A political prisoner compares the events in Ukraine and uprisings in Stalin's GULAG camps.

Ihar Alinevich wrote it in a letter to his mother Valiantsina Alinevich, who gave it to charter97.org.

“Geopolitics is a mean thing,” he writes. “The only really important thing is the spirit of people. To show such a courage, super-firmness, to do the impossible... I've read it only in Solzhenitsyn's books about the Kengir uprising in GULAG camps. Desperate people, with Ukrainians as key figures, started a counter attack against tanks and men armed with assault rifles. Sixty years passed and details changed, but weapons, desperation and the uncompromising stand remain the same.

The sides haven't changed either: people vs neo-Soviet hydra.

I have to admit that Ukrainians were not the only active participants of the Kengir uprising, though they were the majority. Other participants were Lithuanians, Russians, Belarusians, Latvians, even Germans, Chinese and Americans. There were many priests as well...

It's good that the space history of the mankind hasn't begun yet. What could we show to other worlds, our skeletons in the closet?”

Valiantsina Alinevich says her son was released from a punishment cell some days ago.

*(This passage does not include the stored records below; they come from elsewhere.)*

/-- COL_ROLE written (R415): 1 and 2 need the MGR_EN strap. -/
def roleWrite (s : State) (x : Nat) : State := if (x = 1 ∨ x = 2) ∧ !s.on Reg.MOD_STRAP_MGR_EN then s else s.wr Reg.COL_ROLE_ROLE x

/-- Members `k` and `k + 1` of group `g`, which share a word, written (R388). -/
def memberPair (s : State) (g k : Nat) (v : Fld → Nat) (m : Nat) : State :=
  let put := fun (t : State) (j : Nat) => t.memberWrite g j (v (Reg.COL_MEMBER_X g j)) (v (Reg.COL_MEMBER_Y g j)) (v (Reg.COL_MEMBER_Z g j))
  let t := if m % 2 ^ 16 = 0 then s else put s k
  if m / 2 ^ 16 = 0 then t else put t (k + 1)

end State

/-- Rows of the SP_ block. -/
def rowsSP (c : Nat) : List RegRow :=
  [⟨0x0, 64, 4, 4, fun i => [(Reg.SP_SBE_CNT_COUNT c i, 0)], noAct⟩,
   ⟨0x100, 64, 4, 4, fun i => [(Reg.SP_REBUILD_CNT_COUNT c i, 0)], noAct⟩,
   ⟨0x200, 1, 4, 4, fun _ => [(Reg.SP_UE_CNT_COUNT c, 0)], noAct⟩,
   ⟨0x240, 8, 4, 4, fun i => [(Reg.SP_ROW_LOG_ROW c i, 0), (Reg.SP_ROW_LOG_BANK c i, 0), (Reg.SP_ROW_LOG_KIND c i, 0),
       (Reg.SP_ROW_LOG_VALID c i, 0)], noAct⟩,
   ⟨0x280, 1, 4, 4, fun _ => [(Reg.SP_STRETCH_CNT_CONFLICT c, 0), (Reg.SP_STRETCH_CNT_REBUILD c, 0)], noAct⟩,
   ⟨0x288, 1, 4, 4, fun _ => [(Reg.SP_REMOTE_WAIT_COUNT c, 0)], noAct⟩,
   ⟨0x290, 1, 4, 4, fun _ => [(Reg.SP_ACC_EVT_SAT c, 0), (Reg.SP_ACC_EVT_UFLOW c, 0)], noAct⟩,
   ⟨0x294, 1, 4, 4, fun _ => [(Reg.SP_ACC_ACC40_FTZ c, 0), (Reg.SP_ACC_ACC40_OVF c, 0)], noAct⟩,
   ⟨0x300, 1, 4, 4, fun _ => [(Reg.SP_MAPOUT_CTL_ROW c, 1), (Reg.SP_MAPOUT_CTL_BANK c, 1), (Reg.SP_MAPOUT_CTL_GO c, 5)], fun _ _
       w _ s => if w.testBit 31 then s.mapOutRequest c (s.rd (Reg.SP_MAPOUT_CTL_ROW c)) (s.rd (Reg.SP_MAPOUT_CTL_BANK c)) else s⟩,
   ⟨0x304, 1, 4, 4, fun _ => [(Reg.SP_MAPOUT_STAT_STATUS c, 0), (Reg.SP_MAPOUT_STAT_SPARE c, 0)], noAct⟩,
   ⟨0x30c, 1, 4, 4, fun _ => [(Reg.SP_CNT_CLR_CLR c, 6)], fun _ _ w _ s => if w.testBit 0 then s.spClear c else s⟩,
   ⟨0x400, 64, 4, 4, fun i => [(Reg.SP_SPARE_USED_COUNT c i, 0)], noAct⟩,
   ⟨0x10000, 16384, 4, 4, fun i => [(Reg.SP_REMAP_LROW c (i / 256) (i % 256), 5), (Reg.SP_REMAP_VALID c (i / 256) (i % 256), 5)],
       fun i v _ _ s => s.remapWrite c (i / 256) (i % 256) (v (Reg.SP_REMAP_LROW c (i / 256) (i % 256))) (v (Reg.SP_REMAP_VALID c
       (i / 256) (i % 256)))⟩]

/-- Rows of the MU_ block. -/
def rowsMU (c : Nat) : List RegRow :=
  [⟨0x0, 4, 256, 4, fun i => [(Reg.MU_SAT_CNT_COUNT c i, 0)], noAct⟩,
   ⟨0x4, 4, 256, 4, fun i => [(Reg.MU_INFCLAMP_CNT_COUNT c i, 0)], noAct⟩,
   ⟨0x8, 4, 256, 4, fun i => [(Reg.MU_NANBLK_CNT_COUNT c i, 0)], noAct⟩,
   ⟨0xc, 4, 256, 4, fun i => [(Reg.MU_UFLOW_CNT_COUNT c i, 0)], noAct⟩,
   ⟨0x10, 4, 256, 4, fun i => [(Reg.MU_FTZ_CNT_COUNT c i, 0)], noAct⟩,
   ⟨0x14, 4, 256, 4, fun i => [(Reg.MU_OVF_CNT_COUNT c i, 0)], noAct⟩,
   ⟨0x18, 4, 256, 4, fun i => [(Reg.MU_CHAIN_STAT_LONG c i, 2), (Reg.MU_CHAIN_STAT_LONG_CNT c i, 0)], noAct⟩,
   ⟨0x1c, 4, 256, 4, fun i => [(Reg.MU_BUSY_LO_COUNT c i, 0)], noAct⟩,
   ⟨0x20, 4, 256, 4, fun i => [(Reg.MU_BUSY_HI_COUNT c i, 0)], noAct⟩,
   ⟨0x24, 4, 256, 4, fun i => [(Reg.MU_FAULT_CODE c i, 0), (Reg.MU_FAULT_TILE c i, 0), (Reg.MU_FAULT_IC c i, 0)], noAct⟩,
   ⟨0x400, 1, 4, 4, fun _ => [(Reg.MU_CNT_CLR_CLR c, 6)], fun _ _ w _ s => if w.testBit 0 then s.muClear c else s⟩]

/-- Rows of the SV_ block. -/
def rowsSV (c : Nat) : List RegRow :=
  [⟨0x0, 1, 4, 4, fun _ => [(Reg.SV_IDX_DROPPED_COUNT c, 0)], noAct⟩,
   ⟨0x4, 1, 4, 4, fun _ => [(Reg.SV_TILE_MALFORMED_COUNT c, 0)], noAct⟩,
   ⟨0x8, 1, 4, 4, fun _ => [(Reg.SV_STAT_IDX c, 2), (Reg.SV_STAT_TILE c, 2), (Reg.SV_STAT_HOLD c, 2), (Reg.SV_STAT_CEN_LOST c,
       2)], noAct⟩,
   ⟨0xc, 1, 4, 4, fun _ => [(Reg.SV_FAULT_EN_IDX c, 5), (Reg.SV_FAULT_EN_TILE c, 5)], fun _ v _ _ s => s.svFaultEn c (v
       (Reg.SV_FAULT_EN_IDX c)) (v (Reg.SV_FAULT_EN_TILE c))⟩,
   ⟨0x10, 1, 4, 4, fun _ => [(Reg.SV_HOLD_CNT_READY c, 0), (Reg.SV_HOLD_CNT_OVERRUN c, 0)], noAct⟩,
   ⟨0x14, 1, 4, 4, fun _ => [(Reg.SV_OVERRUN_CNT_COUNT c, 0)], noAct⟩,
   ⟨0x18, 1, 4, 4, fun _ => [(Reg.SV_PAIRS_LO_COUNT c, 0)], noAct⟩,
   ⟨0x1c, 1, 4, 4, fun _ => [(Reg.SV_PAIRS_HI_COUNT c, 0)], noAct⟩,
   ⟨0x20, 1, 4, 4, fun _ => [(Reg.SV_ZSKIP_COUNT c, 0)], noAct⟩,
   ⟨0x24, 1, 4, 4, fun _ => [(Reg.SV_FAULT_CODE c, 0), (Reg.SV_FAULT_MU c, 0), (Reg.SV_FAULT_IC c, 0)], noAct⟩,
   ⟨0x40, 4, 4, 4, fun i => [(Reg.SV_DROP_LOG_ROW c i, 0), (Reg.SV_DROP_LOG_COL c i, 0), (Reg.SV_DROP_LOG_MU c i, 0),
       (Reg.SV_DROP_LOG_KIND c i, 0), (Reg.SV_DROP_LOG_VALID c i, 0)], noAct⟩,
   ⟨0x80, 1, 4, 4, fun _ => [(Reg.SV_CNT_CLR_CLR c, 6)], fun _ _ w _ s => if w.testBit 0 then s.svClear c else s⟩]

/-- Rows of the SH_ block. -/
def rowsSH0 (c : Nat) : List RegRow :=
  [⟨0x0, 1, 4, 4, fun _ => [(Reg.SH_NM_EXCESS_COUNT c, 0)], noAct⟩,
   ⟨0x4, 1, 4, 4, fun _ => [(Reg.SH_CAP_REFUSED_COUNT c, 0)], noAct⟩,
   ⟨0x8, 1, 4, 4, fun _ => [(Reg.SH_TILE_MALFORMED_COUNT c, 0)], noAct⟩,
   ⟨0xc, 1, 4, 4, fun _ => [(Reg.SH_COMP_MISMATCH_COUNT c, 0)], noAct⟩,
   ⟨0x10, 1, 4, 4, fun _ => [(Reg.SH_PRUNED_COUNT c, 0)], noAct⟩,
   ⟨0x14, 1, 4, 4, fun _ => [(Reg.SH_GROWN_COUNT c, 0)], noAct⟩,
   ⟨0x18, 1, 4, 4, fun _ => [(Reg.SH_SHORTFALL_COUNT c, 0)], noAct⟩,
   ⟨0x1c, 1, 4, 4, fun _ => [(Reg.SH_NAN_CNT_COUNT c, 0)], noAct⟩,
   ⟨0x20, 1, 4, 4, fun _ => [(Reg.SH_SAT_CNT_COUNT c, 0)], noAct⟩,
   ⟨0x24, 1, 4, 4, fun _ => [(Reg.SH_UFLOW_CNT_COUNT c, 0)], noAct⟩,
   ⟨0x28, 1, 4, 4, fun _ => [(Reg.SH_TILES_DONE_COUNT c, 0)], noAct⟩,
   ⟨0x2c, 1, 4, 4, fun _ => [(Reg.SH_STAT_TILE c, 2), (Reg.SH_STAT_COMP c, 2), (Reg.SH_STAT_CAP c, 2), (Reg.SH_STAT_TRUNC c, 2)],
       noAct⟩]

/-- Rows of the SH_ block. -/
def rowsSH1 (c : Nat) : List RegRow :=
  [⟨0x30, 1, 4, 4, fun _ => [(Reg.SH_FAULT_EN_TILE c, 5), (Reg.SH_FAULT_EN_COMP c, 5), (Reg.SH_FAULT_EN_CAP c, 5)], fun _ v _ _ s
       => s.shFaultEn c (v (Reg.SH_FAULT_EN_TILE c)) (v (Reg.SH_FAULT_EN_COMP c)) (v (Reg.SH_FAULT_EN_CAP c))⟩,
   ⟨0x34, 1, 4, 4, fun _ => [(Reg.SH_FAULT_CODE c, 0), (Reg.SH_FAULT_IC c, 0)], noAct⟩,
   ⟨0x40, 4, 4, 4, fun i => [(Reg.SH_REFUSE_LOG_TILE c i, 0), (Reg.SH_REFUSE_LOG_KIND c i, 0), (Reg.SH_REFUSE_LOG_VALID c i, 0)],
       noAct⟩,
   ⟨0x80, 1, 4, 4, fun _ => [(Reg.SH_CNT_CLR_CLR c, 6)], fun _ _ w _ s => if w.testBit 0 then s.shClear c else s⟩]

/-- Rows of the SH_ block. -/
def rowsSH (c : Nat) : List RegRow := rowsSH0 c ++ rowsSH1 c

/-- Rows of the SP_ region block. -/
def rowsSPR (r : Nat) : List RegRow :=
  [⟨0x0, 1, 4, 4, fun _ => [(Reg.SP_ZERO_CTL_GO r, 5)], fun _ _ w _ s => if w.testBit 0 then s.spZero r else s⟩,
   ⟨0x4, 1, 4, 4, fun _ => [(Reg.SP_ZERO_STAT_BUSY r, 0), (Reg.SP_ZERO_STAT_DONE_CNT r, 0)], noAct⟩,
   ⟨0x4000, 1024, 16, 16, fun i => [(Reg.SP_HT_VALID r i, 5), (Reg.SP_HT_KIND r i, 5), (Reg.SP_HT_ACC r i, 5), (Reg.SP_HT_PERSIST
       r i, 5), (Reg.SP_HT_BUSY r i, 0), (Reg.SP_HT_CLUSTER r i, 5), (Reg.SP_HT_TENANT r i, 5), (Reg.SP_HT_OFFSET r i, 5),
       (Reg.SP_HT_EXTENT r i, 5)], fun i v _ _ s => s.handleWrite r i ⟨v (Reg.SP_HT_VALID r i), v (Reg.SP_HT_KIND r i), v
       (Reg.SP_HT_ACC r i), v (Reg.SP_HT_PERSIST r i), v (Reg.SP_HT_CLUSTER r i), v (Reg.SP_HT_TENANT r i), v (Reg.SP_HT_OFFSET r
       i), v (Reg.SP_HT_EXTENT r i)⟩⟩]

“The news becomes old in one day. I received a letter last week (March 3). He hinted the situation was escalating and wrote he was ready for any surprises. He writes about Ukraine in this letter. Yesterday I received a postcard dated March 17. He writes he's just left a punishment cell. He says he didn't send many congratulations on Women's Day, because he was thrown into the cell before March 8. He sends his best wishes to everyone he didn't congratulate,” she says.

Activists of the anarchist movement were detained in September 2010 for protest actions, which a court called attacks on administrative buildings. The young people got long prison sentences on accusations of carrying out political actions, including an attack on the Russian embassy in Minsk in August 2010.

Ihar Alinevich was sentenced to 8 years of imprisonment. He is in a correctional facility in Navapolatsk now.

The book “Going to Magadan” based on his diary in the KGB jail was published in 2013.